• **Listed records**:
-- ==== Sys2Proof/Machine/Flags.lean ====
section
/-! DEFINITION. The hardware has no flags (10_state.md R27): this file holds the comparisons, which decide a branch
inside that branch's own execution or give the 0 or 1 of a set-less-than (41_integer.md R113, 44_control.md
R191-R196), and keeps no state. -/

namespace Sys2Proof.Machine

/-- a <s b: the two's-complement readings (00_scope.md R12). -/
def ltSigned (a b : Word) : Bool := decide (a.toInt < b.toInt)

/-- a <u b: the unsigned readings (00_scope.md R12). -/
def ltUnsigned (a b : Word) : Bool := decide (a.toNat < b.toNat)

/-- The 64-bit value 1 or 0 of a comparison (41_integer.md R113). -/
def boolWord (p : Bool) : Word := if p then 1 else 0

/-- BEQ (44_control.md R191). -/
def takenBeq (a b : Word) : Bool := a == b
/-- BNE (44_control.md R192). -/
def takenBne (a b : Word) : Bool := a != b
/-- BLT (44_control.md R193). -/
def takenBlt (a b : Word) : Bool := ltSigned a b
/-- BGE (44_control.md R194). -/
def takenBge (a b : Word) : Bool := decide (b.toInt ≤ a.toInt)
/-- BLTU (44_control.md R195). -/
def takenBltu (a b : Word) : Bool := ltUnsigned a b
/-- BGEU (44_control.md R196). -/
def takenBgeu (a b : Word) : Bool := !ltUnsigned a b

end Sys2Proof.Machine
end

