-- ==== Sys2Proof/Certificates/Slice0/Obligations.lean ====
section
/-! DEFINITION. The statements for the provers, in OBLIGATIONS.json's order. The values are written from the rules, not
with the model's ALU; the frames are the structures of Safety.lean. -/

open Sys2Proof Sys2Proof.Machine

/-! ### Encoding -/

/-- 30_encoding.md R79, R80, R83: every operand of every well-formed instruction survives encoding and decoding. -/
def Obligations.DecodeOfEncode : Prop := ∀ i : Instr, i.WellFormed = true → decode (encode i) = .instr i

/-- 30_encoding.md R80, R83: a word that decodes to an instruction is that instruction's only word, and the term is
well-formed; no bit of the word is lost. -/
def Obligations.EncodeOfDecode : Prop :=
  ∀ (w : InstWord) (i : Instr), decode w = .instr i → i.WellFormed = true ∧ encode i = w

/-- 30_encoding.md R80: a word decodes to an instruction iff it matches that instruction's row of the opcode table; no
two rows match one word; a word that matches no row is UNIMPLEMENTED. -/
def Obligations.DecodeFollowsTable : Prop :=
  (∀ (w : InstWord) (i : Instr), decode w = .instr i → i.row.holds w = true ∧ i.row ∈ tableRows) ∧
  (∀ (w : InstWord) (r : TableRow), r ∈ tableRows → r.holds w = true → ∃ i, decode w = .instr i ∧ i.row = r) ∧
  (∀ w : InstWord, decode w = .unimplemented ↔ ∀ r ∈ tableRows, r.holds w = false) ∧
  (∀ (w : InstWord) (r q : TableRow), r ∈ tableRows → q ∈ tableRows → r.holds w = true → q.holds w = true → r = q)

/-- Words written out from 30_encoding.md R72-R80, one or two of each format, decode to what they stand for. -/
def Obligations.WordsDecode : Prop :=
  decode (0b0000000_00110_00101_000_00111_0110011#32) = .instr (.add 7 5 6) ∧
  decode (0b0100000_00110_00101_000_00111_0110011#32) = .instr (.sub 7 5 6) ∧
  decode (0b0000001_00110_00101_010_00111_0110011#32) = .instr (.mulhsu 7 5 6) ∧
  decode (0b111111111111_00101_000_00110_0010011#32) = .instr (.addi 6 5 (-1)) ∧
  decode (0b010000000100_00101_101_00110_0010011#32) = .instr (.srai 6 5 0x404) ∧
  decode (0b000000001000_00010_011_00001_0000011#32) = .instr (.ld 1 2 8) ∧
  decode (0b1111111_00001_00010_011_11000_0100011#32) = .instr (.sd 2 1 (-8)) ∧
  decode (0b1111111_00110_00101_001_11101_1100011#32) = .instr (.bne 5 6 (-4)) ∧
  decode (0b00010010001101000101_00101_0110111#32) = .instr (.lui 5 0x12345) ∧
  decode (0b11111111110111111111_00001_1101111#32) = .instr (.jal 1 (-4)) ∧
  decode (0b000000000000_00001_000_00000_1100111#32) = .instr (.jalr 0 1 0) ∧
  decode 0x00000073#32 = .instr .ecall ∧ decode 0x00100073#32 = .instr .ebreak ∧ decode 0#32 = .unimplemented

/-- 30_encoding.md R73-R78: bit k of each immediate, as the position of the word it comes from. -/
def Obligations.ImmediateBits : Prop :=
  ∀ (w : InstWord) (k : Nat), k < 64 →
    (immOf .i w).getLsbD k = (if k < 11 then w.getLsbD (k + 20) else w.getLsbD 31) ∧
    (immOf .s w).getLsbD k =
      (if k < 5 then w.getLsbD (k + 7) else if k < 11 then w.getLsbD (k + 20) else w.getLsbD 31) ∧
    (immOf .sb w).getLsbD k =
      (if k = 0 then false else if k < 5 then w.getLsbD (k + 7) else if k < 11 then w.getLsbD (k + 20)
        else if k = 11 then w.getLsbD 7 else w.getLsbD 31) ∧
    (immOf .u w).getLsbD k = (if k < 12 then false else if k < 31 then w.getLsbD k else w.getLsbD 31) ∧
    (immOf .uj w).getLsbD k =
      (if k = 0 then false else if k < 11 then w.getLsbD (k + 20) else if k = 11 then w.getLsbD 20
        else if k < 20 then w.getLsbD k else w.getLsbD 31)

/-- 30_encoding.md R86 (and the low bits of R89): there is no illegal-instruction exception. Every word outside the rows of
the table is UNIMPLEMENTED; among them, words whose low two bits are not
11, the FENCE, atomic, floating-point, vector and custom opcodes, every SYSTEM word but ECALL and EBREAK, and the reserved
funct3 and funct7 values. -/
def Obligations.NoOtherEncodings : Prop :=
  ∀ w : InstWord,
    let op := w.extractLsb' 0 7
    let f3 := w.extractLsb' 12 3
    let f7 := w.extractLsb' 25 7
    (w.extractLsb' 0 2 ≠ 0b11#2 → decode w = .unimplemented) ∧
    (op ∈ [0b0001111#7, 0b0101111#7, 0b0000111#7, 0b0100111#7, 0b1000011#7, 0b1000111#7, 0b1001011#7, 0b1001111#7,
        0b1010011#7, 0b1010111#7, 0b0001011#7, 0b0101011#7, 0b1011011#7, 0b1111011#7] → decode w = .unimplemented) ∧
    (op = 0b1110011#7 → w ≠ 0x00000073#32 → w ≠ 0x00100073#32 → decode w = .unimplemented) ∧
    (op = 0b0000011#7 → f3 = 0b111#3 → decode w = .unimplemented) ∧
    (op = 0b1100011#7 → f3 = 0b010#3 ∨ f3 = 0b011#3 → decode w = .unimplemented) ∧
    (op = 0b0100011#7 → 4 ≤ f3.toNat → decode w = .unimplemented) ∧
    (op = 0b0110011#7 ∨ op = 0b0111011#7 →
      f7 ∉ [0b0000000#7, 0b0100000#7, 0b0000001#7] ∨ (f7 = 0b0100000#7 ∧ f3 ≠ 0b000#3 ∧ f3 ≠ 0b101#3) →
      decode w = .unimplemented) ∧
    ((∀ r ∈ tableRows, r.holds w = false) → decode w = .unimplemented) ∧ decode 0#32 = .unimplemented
==
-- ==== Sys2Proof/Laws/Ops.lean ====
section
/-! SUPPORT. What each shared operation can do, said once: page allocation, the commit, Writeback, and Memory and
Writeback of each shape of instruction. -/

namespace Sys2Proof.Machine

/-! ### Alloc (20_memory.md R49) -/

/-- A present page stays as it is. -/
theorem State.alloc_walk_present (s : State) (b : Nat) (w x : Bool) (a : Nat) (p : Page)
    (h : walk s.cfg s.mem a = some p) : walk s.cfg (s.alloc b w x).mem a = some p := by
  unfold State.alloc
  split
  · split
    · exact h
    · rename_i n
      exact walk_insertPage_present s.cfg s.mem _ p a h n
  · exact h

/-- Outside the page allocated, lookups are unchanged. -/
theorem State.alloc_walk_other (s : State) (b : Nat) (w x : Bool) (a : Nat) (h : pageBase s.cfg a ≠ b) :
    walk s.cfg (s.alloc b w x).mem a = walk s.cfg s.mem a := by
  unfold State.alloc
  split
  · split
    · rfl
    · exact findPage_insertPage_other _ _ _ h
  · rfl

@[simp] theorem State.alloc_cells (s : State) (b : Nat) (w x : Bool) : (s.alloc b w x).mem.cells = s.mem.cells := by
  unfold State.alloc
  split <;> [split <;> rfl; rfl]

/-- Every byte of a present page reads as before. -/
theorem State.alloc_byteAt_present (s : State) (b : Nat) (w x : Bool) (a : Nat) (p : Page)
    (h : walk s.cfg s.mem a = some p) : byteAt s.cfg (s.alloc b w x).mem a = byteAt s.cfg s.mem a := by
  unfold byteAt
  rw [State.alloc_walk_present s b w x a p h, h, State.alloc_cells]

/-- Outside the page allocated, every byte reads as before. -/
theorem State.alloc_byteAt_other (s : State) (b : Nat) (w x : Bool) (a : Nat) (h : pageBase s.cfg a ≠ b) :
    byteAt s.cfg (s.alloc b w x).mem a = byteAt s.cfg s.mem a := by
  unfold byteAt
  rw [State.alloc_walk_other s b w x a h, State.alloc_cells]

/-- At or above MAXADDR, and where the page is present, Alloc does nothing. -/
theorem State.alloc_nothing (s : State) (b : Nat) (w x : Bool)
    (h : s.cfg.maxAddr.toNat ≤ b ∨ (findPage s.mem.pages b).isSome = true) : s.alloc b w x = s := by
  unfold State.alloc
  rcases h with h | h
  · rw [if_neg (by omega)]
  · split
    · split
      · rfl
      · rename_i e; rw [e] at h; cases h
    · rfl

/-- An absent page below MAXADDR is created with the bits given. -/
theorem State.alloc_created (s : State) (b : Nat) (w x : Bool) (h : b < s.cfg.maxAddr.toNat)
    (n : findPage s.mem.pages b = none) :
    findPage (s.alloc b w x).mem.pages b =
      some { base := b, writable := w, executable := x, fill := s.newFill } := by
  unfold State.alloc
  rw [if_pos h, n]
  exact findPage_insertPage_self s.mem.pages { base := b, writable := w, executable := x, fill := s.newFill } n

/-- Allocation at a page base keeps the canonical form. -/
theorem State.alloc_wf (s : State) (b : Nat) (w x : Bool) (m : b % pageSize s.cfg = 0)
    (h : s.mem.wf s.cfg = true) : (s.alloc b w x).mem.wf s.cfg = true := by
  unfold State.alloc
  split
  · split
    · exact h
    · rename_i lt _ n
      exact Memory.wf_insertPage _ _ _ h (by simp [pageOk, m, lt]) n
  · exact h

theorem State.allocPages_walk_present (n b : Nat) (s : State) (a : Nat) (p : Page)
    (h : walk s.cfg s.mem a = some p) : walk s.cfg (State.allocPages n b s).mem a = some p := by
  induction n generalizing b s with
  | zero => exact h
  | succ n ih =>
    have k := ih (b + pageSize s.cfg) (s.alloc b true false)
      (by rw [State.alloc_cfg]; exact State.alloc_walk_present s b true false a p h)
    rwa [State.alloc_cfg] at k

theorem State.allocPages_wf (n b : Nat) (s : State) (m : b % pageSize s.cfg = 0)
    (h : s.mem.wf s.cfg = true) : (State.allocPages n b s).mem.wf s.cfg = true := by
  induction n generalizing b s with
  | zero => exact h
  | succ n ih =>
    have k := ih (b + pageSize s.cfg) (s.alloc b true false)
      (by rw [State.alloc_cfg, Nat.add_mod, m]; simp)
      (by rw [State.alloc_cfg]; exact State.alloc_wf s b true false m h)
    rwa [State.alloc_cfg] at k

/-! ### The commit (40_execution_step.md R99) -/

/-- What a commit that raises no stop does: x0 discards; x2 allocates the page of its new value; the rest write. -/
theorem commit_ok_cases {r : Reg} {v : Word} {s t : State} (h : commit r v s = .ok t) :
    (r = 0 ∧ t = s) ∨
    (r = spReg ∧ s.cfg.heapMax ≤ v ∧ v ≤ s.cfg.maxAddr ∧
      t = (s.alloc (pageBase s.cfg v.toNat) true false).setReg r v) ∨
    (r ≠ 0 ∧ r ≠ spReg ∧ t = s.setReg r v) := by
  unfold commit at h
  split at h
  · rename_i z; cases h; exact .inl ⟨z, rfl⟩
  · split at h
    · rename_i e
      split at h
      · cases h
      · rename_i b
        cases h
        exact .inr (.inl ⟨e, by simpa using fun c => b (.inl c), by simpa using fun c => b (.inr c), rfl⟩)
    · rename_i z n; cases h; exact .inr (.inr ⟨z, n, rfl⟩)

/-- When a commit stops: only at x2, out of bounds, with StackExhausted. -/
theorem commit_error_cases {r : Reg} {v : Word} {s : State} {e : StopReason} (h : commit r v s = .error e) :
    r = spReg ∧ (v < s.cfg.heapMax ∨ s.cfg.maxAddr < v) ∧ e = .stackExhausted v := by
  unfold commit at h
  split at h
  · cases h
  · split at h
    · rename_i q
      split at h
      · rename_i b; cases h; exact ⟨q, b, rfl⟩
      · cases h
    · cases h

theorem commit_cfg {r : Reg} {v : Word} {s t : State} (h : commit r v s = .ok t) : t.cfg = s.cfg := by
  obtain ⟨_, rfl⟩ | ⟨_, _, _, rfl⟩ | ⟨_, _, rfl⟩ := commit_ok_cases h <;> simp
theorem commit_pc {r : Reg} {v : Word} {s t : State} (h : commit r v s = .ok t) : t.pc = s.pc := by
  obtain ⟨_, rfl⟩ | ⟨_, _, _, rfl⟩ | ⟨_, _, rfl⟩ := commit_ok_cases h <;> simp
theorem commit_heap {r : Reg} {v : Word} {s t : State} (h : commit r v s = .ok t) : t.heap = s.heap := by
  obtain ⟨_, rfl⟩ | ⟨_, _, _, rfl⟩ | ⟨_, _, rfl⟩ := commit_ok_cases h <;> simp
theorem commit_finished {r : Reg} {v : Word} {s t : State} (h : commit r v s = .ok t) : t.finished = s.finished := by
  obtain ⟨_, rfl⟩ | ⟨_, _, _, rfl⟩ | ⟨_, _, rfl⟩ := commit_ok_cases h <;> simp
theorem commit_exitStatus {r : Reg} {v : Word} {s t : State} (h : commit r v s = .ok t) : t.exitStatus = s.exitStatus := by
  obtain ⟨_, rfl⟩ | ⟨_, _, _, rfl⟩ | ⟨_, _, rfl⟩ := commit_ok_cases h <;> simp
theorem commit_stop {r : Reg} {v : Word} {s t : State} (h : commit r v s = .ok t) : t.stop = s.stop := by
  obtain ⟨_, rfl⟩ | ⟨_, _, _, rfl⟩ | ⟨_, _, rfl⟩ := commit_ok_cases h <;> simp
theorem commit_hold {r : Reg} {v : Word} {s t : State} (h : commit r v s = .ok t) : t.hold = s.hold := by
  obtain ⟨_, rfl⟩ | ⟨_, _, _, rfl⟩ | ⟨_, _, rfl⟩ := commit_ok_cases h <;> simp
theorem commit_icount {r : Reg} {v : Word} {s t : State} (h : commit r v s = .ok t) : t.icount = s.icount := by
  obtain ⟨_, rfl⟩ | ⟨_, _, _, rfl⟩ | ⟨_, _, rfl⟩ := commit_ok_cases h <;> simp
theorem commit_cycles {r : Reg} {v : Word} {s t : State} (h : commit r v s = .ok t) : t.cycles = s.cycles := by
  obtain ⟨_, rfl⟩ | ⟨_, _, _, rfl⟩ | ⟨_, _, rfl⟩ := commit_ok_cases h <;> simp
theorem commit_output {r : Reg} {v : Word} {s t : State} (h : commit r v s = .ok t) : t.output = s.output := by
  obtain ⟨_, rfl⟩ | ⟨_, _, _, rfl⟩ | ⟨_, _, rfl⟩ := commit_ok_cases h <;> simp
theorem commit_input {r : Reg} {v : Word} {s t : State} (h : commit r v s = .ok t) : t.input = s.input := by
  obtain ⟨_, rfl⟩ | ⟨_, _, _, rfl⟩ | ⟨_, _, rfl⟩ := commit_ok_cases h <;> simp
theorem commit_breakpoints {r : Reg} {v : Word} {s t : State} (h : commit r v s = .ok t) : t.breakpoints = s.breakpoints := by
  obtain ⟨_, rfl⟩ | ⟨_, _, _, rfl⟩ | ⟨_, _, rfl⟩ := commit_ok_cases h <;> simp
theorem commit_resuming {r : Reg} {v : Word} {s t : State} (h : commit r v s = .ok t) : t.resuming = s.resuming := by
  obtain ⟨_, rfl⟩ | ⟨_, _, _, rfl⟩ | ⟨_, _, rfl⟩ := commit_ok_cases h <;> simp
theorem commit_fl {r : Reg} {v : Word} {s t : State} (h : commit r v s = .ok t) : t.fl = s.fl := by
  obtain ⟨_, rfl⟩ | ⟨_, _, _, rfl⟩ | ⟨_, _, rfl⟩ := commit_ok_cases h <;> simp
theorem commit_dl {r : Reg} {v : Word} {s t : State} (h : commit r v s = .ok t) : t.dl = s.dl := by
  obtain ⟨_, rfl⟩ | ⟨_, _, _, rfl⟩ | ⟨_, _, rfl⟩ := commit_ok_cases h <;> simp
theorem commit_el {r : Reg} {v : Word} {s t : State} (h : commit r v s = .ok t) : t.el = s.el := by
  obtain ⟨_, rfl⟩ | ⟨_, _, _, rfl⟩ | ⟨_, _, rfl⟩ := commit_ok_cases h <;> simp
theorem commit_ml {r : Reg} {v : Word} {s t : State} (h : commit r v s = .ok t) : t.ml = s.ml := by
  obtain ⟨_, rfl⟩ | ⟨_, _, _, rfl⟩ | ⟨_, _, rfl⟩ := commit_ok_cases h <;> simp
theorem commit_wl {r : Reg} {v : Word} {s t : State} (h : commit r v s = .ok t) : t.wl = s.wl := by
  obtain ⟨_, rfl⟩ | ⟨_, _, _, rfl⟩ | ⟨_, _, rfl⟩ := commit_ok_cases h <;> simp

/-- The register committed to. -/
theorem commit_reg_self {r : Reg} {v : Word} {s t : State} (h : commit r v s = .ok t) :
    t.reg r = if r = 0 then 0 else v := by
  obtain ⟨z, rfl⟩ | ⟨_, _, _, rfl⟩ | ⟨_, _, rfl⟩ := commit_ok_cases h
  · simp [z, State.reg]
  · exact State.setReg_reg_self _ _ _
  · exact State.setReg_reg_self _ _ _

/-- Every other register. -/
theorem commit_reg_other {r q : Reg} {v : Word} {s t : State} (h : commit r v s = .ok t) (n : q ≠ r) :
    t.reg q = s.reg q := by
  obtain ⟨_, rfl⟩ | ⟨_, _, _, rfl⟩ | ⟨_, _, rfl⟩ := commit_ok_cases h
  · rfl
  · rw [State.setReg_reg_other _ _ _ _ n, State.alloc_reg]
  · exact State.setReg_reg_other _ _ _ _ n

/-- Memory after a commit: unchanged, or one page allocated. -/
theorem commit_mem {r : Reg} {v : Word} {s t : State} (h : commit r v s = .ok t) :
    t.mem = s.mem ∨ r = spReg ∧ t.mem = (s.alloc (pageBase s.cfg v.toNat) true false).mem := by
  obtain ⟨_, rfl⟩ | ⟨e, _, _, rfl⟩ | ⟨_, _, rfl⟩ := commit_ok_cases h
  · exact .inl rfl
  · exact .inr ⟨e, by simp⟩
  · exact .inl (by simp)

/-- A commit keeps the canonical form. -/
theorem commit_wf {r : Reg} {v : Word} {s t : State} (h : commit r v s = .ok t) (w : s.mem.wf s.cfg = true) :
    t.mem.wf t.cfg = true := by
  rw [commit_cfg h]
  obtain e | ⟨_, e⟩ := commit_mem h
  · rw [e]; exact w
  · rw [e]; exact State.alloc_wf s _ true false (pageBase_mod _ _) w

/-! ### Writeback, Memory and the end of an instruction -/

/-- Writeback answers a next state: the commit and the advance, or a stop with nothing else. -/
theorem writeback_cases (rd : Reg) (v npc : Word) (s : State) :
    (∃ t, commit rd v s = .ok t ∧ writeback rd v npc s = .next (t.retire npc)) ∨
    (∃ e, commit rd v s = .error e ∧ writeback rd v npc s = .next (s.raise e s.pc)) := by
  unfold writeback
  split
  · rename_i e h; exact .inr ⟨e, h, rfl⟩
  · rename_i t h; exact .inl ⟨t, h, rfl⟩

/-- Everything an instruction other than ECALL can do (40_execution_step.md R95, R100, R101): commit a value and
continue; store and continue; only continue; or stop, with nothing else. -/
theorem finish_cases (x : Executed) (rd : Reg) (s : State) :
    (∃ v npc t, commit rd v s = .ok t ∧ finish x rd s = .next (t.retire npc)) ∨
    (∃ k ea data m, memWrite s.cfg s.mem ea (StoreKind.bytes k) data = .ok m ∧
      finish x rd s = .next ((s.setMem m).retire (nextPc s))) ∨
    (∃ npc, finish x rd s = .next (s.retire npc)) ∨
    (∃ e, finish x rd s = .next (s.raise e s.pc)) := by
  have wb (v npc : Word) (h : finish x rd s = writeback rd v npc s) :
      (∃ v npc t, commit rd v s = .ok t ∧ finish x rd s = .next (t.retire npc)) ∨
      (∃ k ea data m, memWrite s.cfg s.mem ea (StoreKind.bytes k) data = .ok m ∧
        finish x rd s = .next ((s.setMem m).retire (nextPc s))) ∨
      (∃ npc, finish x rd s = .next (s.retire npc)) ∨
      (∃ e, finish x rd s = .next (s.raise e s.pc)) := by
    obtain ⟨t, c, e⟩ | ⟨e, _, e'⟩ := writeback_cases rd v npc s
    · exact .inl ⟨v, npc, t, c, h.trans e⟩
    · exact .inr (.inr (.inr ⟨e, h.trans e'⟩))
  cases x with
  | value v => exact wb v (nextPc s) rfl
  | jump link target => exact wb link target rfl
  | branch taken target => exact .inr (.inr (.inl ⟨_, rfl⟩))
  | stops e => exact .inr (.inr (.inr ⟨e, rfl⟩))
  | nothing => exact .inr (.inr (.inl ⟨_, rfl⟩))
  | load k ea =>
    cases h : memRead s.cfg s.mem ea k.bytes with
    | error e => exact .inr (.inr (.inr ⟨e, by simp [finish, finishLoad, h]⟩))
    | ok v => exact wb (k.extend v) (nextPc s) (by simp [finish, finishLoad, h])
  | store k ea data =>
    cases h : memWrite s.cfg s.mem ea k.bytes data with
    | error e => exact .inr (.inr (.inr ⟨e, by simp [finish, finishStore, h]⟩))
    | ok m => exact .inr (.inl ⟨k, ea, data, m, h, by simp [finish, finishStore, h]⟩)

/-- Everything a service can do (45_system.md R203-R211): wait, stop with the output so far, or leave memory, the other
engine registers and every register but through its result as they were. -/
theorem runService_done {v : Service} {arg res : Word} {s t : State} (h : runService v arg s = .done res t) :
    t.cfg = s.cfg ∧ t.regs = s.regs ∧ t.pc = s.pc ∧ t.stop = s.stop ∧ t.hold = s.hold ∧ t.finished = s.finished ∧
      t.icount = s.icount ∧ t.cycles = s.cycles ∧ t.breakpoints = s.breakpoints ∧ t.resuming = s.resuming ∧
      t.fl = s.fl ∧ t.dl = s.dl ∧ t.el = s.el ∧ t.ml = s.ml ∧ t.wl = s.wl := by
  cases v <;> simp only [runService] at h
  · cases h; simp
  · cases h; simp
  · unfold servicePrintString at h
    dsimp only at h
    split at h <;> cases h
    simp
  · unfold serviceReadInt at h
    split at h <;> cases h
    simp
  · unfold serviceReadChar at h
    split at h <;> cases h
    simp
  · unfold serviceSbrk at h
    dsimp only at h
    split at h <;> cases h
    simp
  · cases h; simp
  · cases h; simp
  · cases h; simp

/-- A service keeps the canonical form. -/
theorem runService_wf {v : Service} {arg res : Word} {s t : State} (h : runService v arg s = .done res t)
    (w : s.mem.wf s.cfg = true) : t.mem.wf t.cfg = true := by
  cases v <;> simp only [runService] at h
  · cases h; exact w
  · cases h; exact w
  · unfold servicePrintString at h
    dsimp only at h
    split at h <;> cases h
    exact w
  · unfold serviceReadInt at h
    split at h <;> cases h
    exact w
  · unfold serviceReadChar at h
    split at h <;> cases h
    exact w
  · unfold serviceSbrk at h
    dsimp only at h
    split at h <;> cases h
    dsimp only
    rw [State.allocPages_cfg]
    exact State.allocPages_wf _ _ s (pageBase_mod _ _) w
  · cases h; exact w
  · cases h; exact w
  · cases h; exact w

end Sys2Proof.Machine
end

• **The task**: Reproduce word for word the material above, beginning with the line that contains "exact .inl ⟨t, h, rfl⟩" and ending with the line that contains "cases x with".

• **Answer section**:
  · rename_i t h; exact .inl ⟨t, h, rfl⟩

/-- Everything an instruction other than ECALL can do (40_execution_step.md R95, R100, R101): commit a value and
continue; store and continue; only continue; or stop, with nothing else. -/
theorem finish_cases (x : Executed) (rd : Reg) (s : State) :
    (∃ v npc t, commit rd v s = .ok t ∧ finish x rd s = .next (t.retire npc)) ∨
    (∃ k ea data m, memWrite s.cfg s.mem ea (StoreKind.bytes k) data = .ok m ∧
      finish x rd s = .next ((s.setMem m).retire (nextPc s))) ∨
    (∃ npc, finish x rd s = .next (s.retire npc)) ∨
    (∃ e, finish x rd s = .next (s.raise e s.pc)) := by
  have wb (v npc : Word) (h : finish x rd s = writeback rd v npc s) :
      (∃ v npc t, commit rd v s = .ok t ∧ finish x rd s = .next (t.retire npc)) ∨
      (∃ k ea data m, memWrite s.cfg s.mem ea (StoreKind.bytes k) data = .ok m ∧
        finish x rd s = .next ((s.setMem m).retire (nextPc s))) ∨
      (∃ npc, finish x rd s = .next (s.retire npc)) ∨
      (∃ e, finish x rd s = .next (s.raise e s.pc)) := by
    obtain ⟨t, c, e⟩ | ⟨e, _, e'⟩ := writeback_cases rd v npc s
    · exact .inl ⟨v, npc, t, c, h.trans e⟩
    · exact .inr (.inr (.inr ⟨e, h.trans e'⟩))
  cases x with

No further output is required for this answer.